Even datasets that provide bounding box annotations, such as CODEBRIM and dacl1k, still suffer from issues like insufficient annotation granularity, limited defect type coverage, and inconsistent image resolution. For example, CODEBRIM’s annotations mainly focus on common defect types such as cracks, spalling, and exposed reinforcement, and the images are mostly collected from a single bridge environment, lacking diverse scene conditions, which hinders the model’s adaptability to complex environments. Although the dacl1k dataset includes six types of defect annotations, the wide variation in image resolutions and inconsistent shooting standards lead to uneven training sample quality, which affects the stability and robustness of detection models. In addition, while COCO-Bridge-2021 and its enhanced version COCO-Bridge-2021+ offer object detection annotations for detailed bridge components (such as bearings, gusset plates, and stiffeners), their focus is on structural components rather than specific damage types.

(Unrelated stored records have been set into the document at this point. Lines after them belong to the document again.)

-- ==== Sys2Proof/Certificates/Slice0/Obligations.lean ====
section
/-! DEFINITION. The statements for the provers. -/

open Sys2Proof Machine

/-! The machine -/

/-- O1 (R89, R111, R362, R365, R426). In every state the step of the package answers a next state: no instruction, no
exception and no device step ends in a fault or a refusal. The order of steps is the model's one order (log 2). -/
def Obligations.NeverStops : Prop := ∀ s, SafeStep s

/-- O2 (R411, R412, R413). After reset the package registers hold the values of R413: GHYP, EPID, the partition table, the
core-release table, the matching entries, PFSEL and BSTAT 0, PCAP 2,400, THRC and GIDLE 0; every partition's registers those
of R411 and R412: the feature mask all ones, IRQM 0xF, both rings disabled and empty, everything else 0. Every byte of
memory reads 0 and memory has its canonical form, which is the model's choice (log 1). -/
def Obligations.ResetRegisters : Prop :=
  let k := State.reset.pkg
  (k.ghyp = 0 ∧ k.epid = 0 ∧ (∀ c, c < 96 → k.ptab[c]? = some 0#16 ∧ k.crel[c]? = some 0#8) ∧ k.matching = [] ∧
  (∀ e, State.reset.matchEntry e = [0, 0, 0, 0, 0, 0, 0, 0]) ∧ k.pfsel = 0 ∧ k.bstat = 0 ∧ k.pcap = 2400 ∧ k.thrc = 0 ∧
  k.gidle = 0) ∧ (State.reset.memOk ∧ ∀ a, rdByte State.reset.mem a = 0) ∧ State.reset.parts.length = 48 ∧
  ∀ p ∈ State.reset.parts,
    (p.guest.gusr = 0 ∧ p.guest.gsys = 0 ∧ p.guest.gstat = 0 ∧ p.guest.tctl = 0 ∧ p.guest.tstat = 0 ∧ p.guest.tnpc = 0 ∧
    p.guest.ctxDrop = 0 ∧ p.guest.ctxDs = 0 ∧ p.guest.xmode = 0 ∧ p.guest.prLost = 0 ∧ p.guest.prgr = 0 ∧
    p.guest.atreq = 0) ∧
    (p.rep.fault.base = 0 ∧ p.rep.fault.size = 0 ∧ p.rep.fault.enabled = false ∧ p.rep.fault.head = 0 ∧
    p.rep.fault.tail = 0 ∧ p.rep.fault.ovf = 0 ∧ p.rep.fault.lost = 0 ∧
    p.rep.error.base = 0 ∧ p.rep.error.size = 0 ∧ p.rep.error.enabled = false ∧ p.rep.error.head = 0 ∧
    p.rep.error.tail = 0 ∧ p.rep.error.ovf = 0 ∧ p.rep.error.lost = 0 ∧
    p.rep.emuc = 0 ∧ p.rep.irqs = 0 ∧ p.rep.irqm = 0xF) ∧
    (p.hyper.pfm = BitVec.allOnes 512 ∧ p.hyper.pfmr = false ∧ p.hyper.xmr = false ∧ p.hyper.preq = 0 ∧ p.hyper.pstat = 0 ∧
    p.hyper.cpBase = 0 ∧ p.hyper.cpSize = 0 ∧ p.hyper.vfsAddr = 0 ∧ p.hyper.vfsCtl = 0 ∧ p.hyper.vfsStat = 0 ∧
    p.hyper.pen = 0 ∧ p.hyper.perr = 0) ∧
    (∀ n ∈ p.bind, n.mtab = 0 ∧ n.cfg = 0 ∧ n.rankn = 0) ∧ p.bind.length = 16 ∧
    (∀ m ∈ p.lm, m.addr = 0 ∧ m.cnt = 0 ∧ m.ctl = 0 ∧ m.stat = 0) ∧ p.lm.length = 4

/-- O3 (R3, R228, R301). For every state whose memory has its canonical form (addresses rising, no entry that says what an
unlisted address reads as), every step keeps it: equal memories stay equal data. The form is the model's (log 1). -/
def Obligations.MemoryCanonical : Prop := ∀ s t, s.memOk → step s = .next t → t.memOk

/-- O4 (R89, R93, R208, R209). A step in which a port's path issues before any event runs the decoded instruction of the
word fetched at its PC, in the state with that path current; around it the step only notices changes of nodes' enable bits
(R30). A path whose PC is at or beyond the end of its code section raises cause 0x0B at that PC, in the record's PC and
ADDR. A path that a restore has given exceptions to raise (R375) fetches nothing: its threads stop with those records.
Raising them before the fetch is the model's choice (log 38). -/
def Obligations.StepIssues : Prop :=
  ∀ s u bid pid b p, nextPort s = some (u, bid, pid) → (∀ e ∈ s.events.head?, u < e.1) →
    tget s.blocks bid = some b → tget b.paths pid = some p →
    let s0 := { s with cycle := max s.cycle u, cur := some (bid, pid), due := none }
    (p.stops = [] → ∀ s1 w, fetchWord s0 b p.pc = (s1, .word w) → s1.coh.atsWait = false →
      step s = settle s (exec (decodeWord w) s1)) ∧
    (p.stops = [] → ∀ c, c.bid = bid → c.pid = pid → c.b = b → c.p = p → b.csize ≤ p.pc.toNat → s.coh.atsWait = false →
      Stands s0 c → ∃ t, step s = settle s (.next t) ∧ Stops s0 t c { cause := 0x0B, addr := p.pc.toNat }) ∧
    (HeldStops b pid p → p.run.settled = true → ∃ t, step s = settle s (.next t) ∧ StopsAsHeld t bid pid b p ∧
      ∃ q, t.path? bid pid = some q ∧ ∀ e ∈ p.stops.head?, q.pc = e.2.pc)

/-- O5 (R50, R89). A step with an event that is due before any issue serves it: its row of the operation table runs with its
operands, in the event's cycle, and the event is gone from the list (the list is the model's, log 2). An event that asks the
host for a translation leaves its request and comes again in the next cycle (log 67). -/
def Obligations.StepServes : Prop :=
  ∀ s t e rest, s.events = (t, e) :: rest → (∀ x, nextPort s = some x → t ≤ x.1) →
    let s1 := { s with cycle := max s.cycle t, events := rest, due := some e, cur := none }
    step s = settleEvent s s1 e (exec e.instr s1)

/-- O6 (R10, R44, R113, R114, R116, R118, R121, R122, R123, R124, R166, R215). Words written in the spec's listings, at
least one of each format, decode to the instructions the listings give, with every operand; the words that R113 calls
unassigned decode to an unassigned code point. -/
def Obligations.WordsDecode : Prop :=
  decodeWord 0x00000000 = .nop ⟨false, .lane⟩ 0 ∧ decodeWord 0xC0000100 = .nop ⟨true, .set⟩ 1 ∧
  decodeWord 0x040128C7 = .farAdd ⟨false, .lane⟩ .rz false (some 0xC7) ∧
  decodeWord 0x030098C0 = .iarAdd ⟨false, .lane⟩ .n32 true (some 0xC0) ∧
  decodeWord 0x05018000 = .pairAdd ⟨false, .lane⟩ .rn false none ∧
  decodeWord 0x06000200 = .cvt ⟨false, .lane⟩ .i32 .f32 .rn false none ∧
  decodeWord 0x06110200 = .qround ⟨false, .lane⟩ 2 .rn false none ∧
  decodeWord 0x07090000 = .cmpLt ⟨false, .lane⟩ .f32 none ∧
  decodeWord 0x883C8096 = .bitLop3 ⟨true, .lane⟩ .n32 0x96 ∧
  decodeWord 0x9B081000 = .fdot4 ⟨true, .lane⟩ .i32 true none ∧
  decodeWord 0x01A00003 = .pick ⟨false, .lane⟩ 3 ∧ decodeWord 0x02580403 = .pushn ⟨false, .lane⟩ .m 4 3 ∧
  decodeWord 0x0A10FFFA = .bz ⟨false, .lane⟩ 0xFFFA ∧ decodeWord 0x0B1D0000 = .join ⟨false, .lane⟩ 0xD ∧
  decodeWord 0x2014000C = .put ⟨false, .warp⟩ 0 ∧ decodeWord 0x0C180001 = .shdn ⟨false, .lane⟩ 1 0 ∧
  decodeWord 0xCD0C2200 = .red ⟨true, .set⟩ .i32 .max 2 ∧ decodeWord 0x0E006900 = .ld ⟨false, .lane⟩ ⟨0, 3, 2⟩ true .none ∧
  decodeWord 0x0F020200 = .st ⟨false, .lane⟩ ⟨1, 0, 0⟩ true .none ∧
  decodeWord 0x10020006 = .atom ⟨false, .lane⟩ ⟨1, 0, 0⟩ .plain .xch ∧
  decodeWord 0x11200020 = .xfence ⟨false, .lane⟩ .copy .thread ∧
  decodeWord 0x1203140D = .cpy ⟨false, .lane⟩ 3 1 4 true 5 ∧ decodeWord 0x15100001 = .recput ⟨false, .lane⟩ 1 ∧
  decodeWord 0x161CA50F = .mmas ⟨false, .lane⟩ true 1 2 5 0x0F ∧ decodeWord 0x18002000 = .mdrain ⟨false, .lane⟩ 2 ∧
  decodeWord 0x1A100200 = .tlbi ⟨false, .lane⟩ 2 ∧
  decodeWord 0x04000000 = .unassignedCodePoint 0x04000000 ∧ decodeWord 0x04010005 = .unassignedCodePoint 0x04010005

Therefore, they are not directly applicable to surface defect detection tasks such as cracks, spalling, seepage, and exposed reinforcement. Furthermore, the image count in this series of datasets remains relatively limited, and the capture conditions are homogeneous, lacking diversity in lighting, viewpoints, and backgrounds—factors that are critical for improving a model’s generalization ability in real-world complex scenarios.

Therefore, this paper creates the GYU-DET dataset, aiming to address the shortcomings of existing datasets. The GYU-DET dataset includes a large number of high-resolution images, featuring six types of bridge defects: cracks, spalling, seepage, honeycombed surfaces, exposed rebar, and holes. The data is collected under various lighting and weather conditions to ensure diversity and complexity. Furthermore, the dataset provides precise bounding box annotations and detailed records of defect details, greatly improving the model’s applicability and detection accuracy in object detection tasks. Through GYU-DET, research in bridge defect detection will gain more comprehensive and accurate data support, enhancing the model’s practicality and robustness.

The data in this paper captures the complexity and diversity of bridge surface defects through collection under various lighting and environmental conditions. The data collection lasted 18 months (from April 2015 to December 2016), with over 18,000 raw images collected. After strict screening, annotation, and processing, a total of 11,123 clear and feature-distinct images were retained. These images cover multiple key parts of the bridge, including piers, main beams, railings, supports, etc., ensuring the representativeness and completeness of the data. Additionally, the dataset covers various lighting conditions (adequate lighting, low light, dim light) and weather conditions (rainy days, distant views, debris interference, etc.), providing rich training data for the algorithm’s robustness and generalization ability. The data annotation in this paper strictly follows the Chinese Road and Bridge Maintenance Standards22, classifying bridge surface defects into six categories: cracks, spalling, honeycombed surfaces, exposed rebar, seepage, and holes. To address the challenges encountered in the annotation process (such as ambiguous boundaries between defect types, coexistence of multiple defects, and difficulty in annotating irregular shapes), this paper established detailed annotation guidelines to ensure objectivity and consistency in the annotation process. The data annotation used the YOLO format to facilitate training and validation for deep learning object detection tasks.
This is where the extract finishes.